= Night Shift (British TV series) =

Night Shift is a British television series that portrayed people who work the night shift (work during the night).

Night Shift titles

Night Shift was made by a small independent production company called Addictive TV for the ITV network in the United Kingdom. Each episode of Night Shift lasted only five to ten minutes. The show's original run was from 1993 to 1994, while an additional series was produced in 1998. Several of Night Shift's episodes were filmed at the same location, most notably Gatwick Airport and Victoria Station.

The original series featured a model shot, in which a camera moves across a Monopoly-style map of a city into the title, Night Shift, written as a street name. The shot was produced for a pilot in mid-1992, but utilized in the final shows too. The model was constructed by model-maker Peter Poole, and filmed by Dave Hicks. Despite the look, there was no film studio involved: just a Brighton garage. A mini-mist smoke machine was used to add depth to the backlit model, which was about 6 by 4 feet in size. A photo appeared in the design magazine, Creative Review, in the What's New In Design? section.

The show, filmed entirely hand-held in a style uncommon at the time, was presented in an informal fashion by the writer and actor, Colin Bennett. Bennett is also known for his appearance on the BBC children's television show, Take Hart, which was presented by Tony Hart.

The short episodes would generally show up at a moment's notice if programmes ran early or it was needed to fill in a small gap. In the latter part of scheduling sometimes two episodes or more would be shown back to back. Colin always appeared sporting an Edmonton Oilers jacket and only removed it once during the entire run. The production crew were often spoken to by the presenter, with reference to "Nick" and "Graham". These names refer to producer/sound recordist Nick Clarke and producer/director Graham Daniels of Addictive TV. The crew sometimes appeared on camera with one episode at Gatwick Airport, weighing baggage. The series was shot by award-winning cameraman Nic Small.
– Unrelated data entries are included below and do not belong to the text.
-- ==== Sys2Proof/Machine/FrameStore.lean ====
section
/-! DEFINITION. The frame store (R238, R240, R244), and which slices it takes (R13, R118, R121, R122, R156–R158). -/

namespace Sys2Proof.Machine

/-- Q, the place of one slice in bytes (R238). -/
def placeSize (ns : Nat) : Nat := min 57600 (2 ^ 23 / (32 * ns) * 32)

/-- Frame buffer `b`. -/
def Die.buf (x : Die) (b : Nat) : FrameBuf := x.tmg.buffers.toList.getD b .free

/-- Replace frame buffer `b`. -/
def Die.setBuf (x : Die) (b : Nat) (f : FrameBuf) : Die :=
  { x with tmg := { x.tmg with buffers := x.tmg.buffers.setIfInBounds b f } }

/-- DRAM address of slice `i` of buffer `b` (R238). -/
def Die.placeAt (x : Die) (b i : Nat) : Nat := b * 0x800000 + i * placeSize x.slices

/-- The four buffer numbers. -/
def bufNumbers : List Nat := [0, 1, 2, 3]

/-- A free buffer: neither the display slot nor the pending slot, and without a frame. -/
def Die.freeBuf (x : Die) : Option Nat :=
  bufNumbers.find? fun b => b != x.tmg.display && b != x.tmg.pending && (x.buf b).frame.isNone

/-- The buffer that holds frame `n`. -/
def Die.bufOf (x : Die) (n : Nat) : Option Nat := bufNumbers.find? fun b => (x.buf b).frame == some n

/-- The newest frame number that the store has taken. -/
def Die.newest (x : Die) : Option Nat :=
  bufNumbers.foldl (fun m b => match m, (x.buf b).frame with
    | none, f => f
    | some a, some f => some (max a f)
    | m, none => m) none

/-- Whether an event limited to once per `period` CCLK would be written now. -/
def Die.limitOpen (x : Die) (period key code : Nat) : Bool :=
  match look x.limits (256 * code + key) with
  | some t => t + period ≤ x.cclk
  | none => true

/-- A forced drop (R244): the buffer of the lowest-numbered frame other than the displayed one is freed, its deadline
forgotten, the drop counted and reported at most once per second. -/
def Die.forceDrop (x : Die) : Die :=
  let bs := bufNumbers.filter fun b => b != x.tmg.display
  let low := bs.foldl (fun m b => match m, (x.buf b).frame with
    | none, some f => some (b, f)
    | some (b', f'), some f => if f < f' then some (b, f) else some (b', f')
    | m, none => m) (none : Option (Nat × Nat))
  match low with
  | none => x
  | some (b, f) =>
    let x := ((x.setBuf b .free).bump F.tmgDrop).bump F.tmgForced
    let x := { x with
      tmg := { x.tmg with pending := b, nForced := x.tmg.nForced + 1 }
      acd := { x.acd with deadlines := x.acd.deadlines.filter (·.frame != f) } }
    let go := x.limitOpen secCclk 0 0x83
    let x := x.raiseLim secCclk 0 0x83 (min x.tmg.nForced 0xFFFF)
    if go then { x with tmg := { x.tmg with nForced := 0 } } else x

/-- There is a pending slot for a new frame: a free buffer, or one freed by force (R240, R244). -/
def Die.needPending (x : Die) : Die :=
  if x.tmg.pending < 4 then x
  else match x.freeBuf with
    | some b => { x with tmg := { x.tmg with pending := b } }
    | none => x.forceDrop

/-- The newest committed copy of slice `i` with a frame number below `n`: buffer, frame number, LEN and CODEC (R240). -/
def Die.newestCopy (x : Die) (i n : Nat) : Option (Nat × Nat × Nat × Nat) :=
  let all := bufNumbers.flatMap fun b => ((x.buf b).slices.filter (fun s => s.1 == i && s.2.1 < n)).map fun s => (b, s.2)
  all.foldl (fun m c => match m with
    | none => some c
    | some a => if a.2.1 < c.2.1 then some c else some a) none

/-- Fill slice `i` of buffer `b`, which holds frame `n`, from the newest older copy; without one the place stays black
(R240). What M0 reads poisoned stays poisoned in the copy (R225) (DEDUCED, assumption 31). -/
def Die.fillSlice (x : Die) (b n : Nat) (i : Nat) : Die :=
  match x.newestCopy i n with
  | some (b', f, len, codec) =>
    let src := x.placeAt b' i
    let dst := x.placeAt b i
    let ue := wordsIn x.mem.dramUe (src, len)
    let (bs, x) := x.readAs 0 true src len
    let x := (x.noteUe 0 ue).writeAs 0 true dst bs
    let x : Die := { x with mem := { x.mem with dramUe := (x.mem.dramUe ++ ue.map fun w => dst + (w - src)).eraseDups } }
    x.setBuf b { x.buf b with slices := (x.buf b).slices ++ [(i, f, len, codec)] }
  | none => x

/-- Whether a settled frame waits for its start. -/
def Die.frameWaits (x : Die) : Bool := bufNumbers.any fun b => b != x.tmg.display && (x.buf b).settled

/-- Whether a die that entered SILLAGE-RELAY under R174 may leave it by itself (R175). -/
def Die.autoExits (x : Die) : Bool := x.on F.autoExit && !x.acd.hostSil && !x.acd.wallSil

/-- The IDLE cause clears once a settled frame waits for its start at a JOINED die (R321); one that came while the die was cut off
clears so only where R175 lets the die leave by itself. -/
def Die.idleClear (x : Die) : Die :=
  if x.on F.silIdle && x.get F.join = 4 && x.frameWaits && (!x.sti.idleCut || x.autoExits) then
    { x.flag F.silIdle false with sti := { x.sti with idleCut := false } }
  else x

/-- The frame in the pending slot becomes settled (R240): missing slices are held, and a free buffer becomes the new pending
slot. -/
def Die.settle (x : Die) : Die :=
  let b := x.tmg.pending
  match (x.buf b).frame with
  | none => x
  | some n =>
    let missing := (List.range x.slices).filter fun i => !((x.buf b).slices.any (·.1 == i))
    let x := missing.foldl (fun x i => x.fillSlice b n i) x
    let x := x.setBuf b { x.buf b with settled := true, held := missing.length }
    let y : Die := { x with tmg := { x.tmg with pending := x.freeBuf.getD 4 } }
    (y.sendLock ⟨n, none, true⟩).idleClear

/-- FRAME_DONE for frame `n` has been received (R240): it settles that frame in the pending slot, and no other frame. A frame of which
no slice has come is settled with every slice held, if the pending slot is free for it (DEDUCED, assumption 20). -/
def Die.frameDone (x : Die) (n : Nat) : Die :=
  match (x.buf x.tmg.pending).frame with
  | some p => if p = n then x.settle else x
  | none =>
    let new := match x.newest with
      | some m => decide (m < n)
      | none => true
    if new then
      let x := x.needPending
      (x.setBuf x.tmg.pending { FrameBuf.free with frame := some n }).settle
    else x

/-- The runs of an exact map are well formed (R158): each within the block columns, in rising order and apart. -/
def runsOk (nb : Nat) : Option (Nat × Nat) → List Nat → Bool
  | _, [] => true
  | prev, r :: t =>
    let first := bits r 0 9
    let count := bits r 9 9
    let row := bits r 18 1
    let apart := match prev with
      | none => true
      | some (prow, pend) => prow < row || (prow = row && pend ≤ first)
    1 ≤ count && first + count ≤ nb && bits r 19 13 == 0 && apart && runsOk nb (some (row, first + count)) t

/-- Runs of the exact map of a payload. -/
def mapRuns (pay : List Byte) : List Nat := (List.range (natAt pay 0 2)).map fun i => natAt pay (4 + 4 * i) 4

/-- Bytes of a coded block (R157). -/
def blockSize (codec : Nat) : Nat := if codec = 1 then 20 else 15

/-- Whether a payload of `w`'s half follows its CODEC (R156–R158). -/
def codecOk (w codec : Nat) (pay : List Byte) : Bool :=
  let wc := w + 16
  let len := pay.length
  if codec = 0 then len == 30 * wc
  else if codec = 1 || codec = 2 then
    let nb := wc / 4
    let s := blockSize codec
    if w % 4 != 0 then false
    else if len = 2 * nb * s then true
    else
      let nr := natAt pay 0 2
      let ne := ((mapRuns pay).map fun r => bits r 9 9).sum
      4 ≤ len && 1 ≤ nr && nr ≤ 64 && natAt pay 2 2 == 0 && runsOk nb none (mapRuns pay) &&
        len == 4 + 4 * nr + 2 * nb * s + ne * (60 - s)
  else false

/-- Whether a VIDEO parcel keeps the limits of R116, R118, R158 and R238 at this die. -/
def Die.videoOk (x : Die) (p : List Byte) : Bool :=
  1 ≤ pLen p && pLen p ≤ 57600 && pDie p < 2 && pSlice p < x.slices && pLen p ≤ placeSize x.slices &&
    codecOk x.width (pCodec p) (payload p)

/-- An accepted slice reaches the frame store (R13, R121, R122, R240) (DEDUCED, assumption 43). -/
def Die.takeSlice (x : Die) (p : List Byte) (far : Bool) : Die :=
  let n := pFrame p
  let i := pSlice p
  if bufNumbers.any fun b => (x.buf b).slices.any fun s => s.1 == i && s.2.1 == n then x.bump F.pclCopy
  else
    let pend := (x.buf x.tmg.pending).frame
    let stale := match x.newest with
      | some m => n < m || (n = m && pend != some n)
      | none => false
    if stale then (x.bump F.pclStale).raise 0x34 (parcelDetail p far)
    else
      let x := if pend.isSome && pend != some n then x.settle else x
      let x := x.needPending
      let b := x.tmg.pending
      let x := if pend = some n then x else x.sendLock ⟨n, none, false⟩
      let x := x.writeAs 0 true (x.placeAt b i) (payload p)
      let x := x.setBuf b { x.buf b with frame := some n, slices := (x.buf b).slices ++ [(i, n, pLen p, pCodec p)] }
      if (List.range x.slices).all fun j => (x.buf b).slices.any (·.1 == j) then x.settle else x

end Sys2Proof.Machine
end

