/-- Slice `i` of the displayed frame; none where nothing was ever committed, which decodes as black (R240). -/
def Die.shownSlice (x : Die) (i : Nat) : Option Slice :=
  match (x.buf x.tmg.display).slices.find? (·.1 == i) with
  | some (_, _, len, codec) =>
    let a := x.placeAt x.tmg.display i
    some ⟨a, codec, x.seen 0 true a len⟩
  | none => none

/-- Coded columns (R156). -/
def Die.coded (x : Die) : Nat := x.width + 16

/-- The decoded pixel at coded column `cx`, line `ly` of a slice (R156–R161); black where a byte of its block is poisoned
(R225). -/
def Die.slicePixel (x : Die) (s : Slice) (cx ly : Nat) : Rgb :=
  if s.codec = 0 then
    let bit (c l : Nat) : Nat := 30 * (l * x.coded + c)
    let c0 := cx / 4 * 4
    let cols := min 4 (x.coded - c0)
    let bad := (List.range 4).any fun r =>
      let b := bit c0 (ly / 4 * 4 + r)
      x.badRange (s.addr + b / 8) ((b % 8 + 30 * cols + 7) / 8)
    if bad then (0, 0, 0) else rgb30 (bitsOf s.pay (bit cx ly) 30)
  else
    let nb := x.coded / 4
    let runs := sliceRuns nb s.codec s.pay
    let k := ly / 4 * nb + cx / 4
    let p := 4 * (ly % 4) + cx % 4
    let o := blockStart nb s.codec runs k
    let exact := exactBlock nb runs k
    let n := if exact then 60 else blockSize s.codec
    if x.badRange (s.addr + o) n then (0, 0, 0)
    else if exact then rgb30 (bitsOf (bytesAt s.pay o n) (30 * p) 30)
    else codedPixel s.codec (bytesAt s.pay o n) p

/-- Blocks of a reserved MODE in block row `row` of a slice, poisoned ones left out (R160). -/
def Die.reservedBlocks (x : Die) (s : Slice) (row : Nat) : Nat :=
  if s.codec = 0 then 0
  else
    let nb := x.coded / 4
    let runs := sliceRuns nb s.codec s.pay
    ((List.range nb).filter fun c =>
      let k := row * nb + c
      let o := blockStart nb s.codec runs k
      !exactBlock nb runs k && 2 ≤ bitsOf (bytesAt s.pay o 1) 0 2 && !x.badRange (s.addr + o) (blockSize s.codec)).length

/-- A 10-bit code in the 16-bit pipeline (R162). -/
def wide10 (v : Nat) : Nat := v * 64 + v / 16

/-- The Base pixel at column `cx` of the coded half, on line `y` (R156, R162). -/
def Die.basePixel (x : Die) (s : Option Slice) (cx y : Nat) : Rgb :=
  match s with
  | some s => let p := x.slicePixel s cx (y % 8); Rgb.of fun c => wide10 (p.at c)
  | none => (0, 0, 0)

/-- Coded column of column 0 of the half: the overlap of die E comes first (R156). -/
def Die.col0 (x : Die) : Nat := if x.id == .E then 16 else 0

/-- Whether window line and column of a layer are shown at (`px`, `y`) (R256). -/
def Die.inWindow (x : Die) (i px y : Nat) : Bool :=
  x.get (F.winX i) ≤ px && px < x.get (F.winX i) + x.get (F.winW i) && x.get (F.winY i) ≤ y &&
    y < x.get (F.winY i) + x.get (F.winH i)

/-- Sample `i` of a chroma or luma row at scratch address `a`: one byte, or 10 bits in two (R251). -/
def Die.sampleAt (x : Die) (a i : Nat) : Nat :=
  if x.on F.depth10 then x.seenNat 1 false (a + 2 * i) 2 % 1024 else x.seenNat 1 false (a + i) 1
Examples of the shows include a late night visit to a cab firm who were not very busy at all and Colin learnt that most of their time was spent playing cards. Escort agencies, hospitals, lap dancing bars, police stations and even nuclear power plants were frequented by the team. An individual episode was filmed entirely using a nightvision camera out in the dark with the army giving it an eerie green glow. The series was also the first ever television programme allowed to film in Gatwick Airport's control tower (before the BBC series Airport).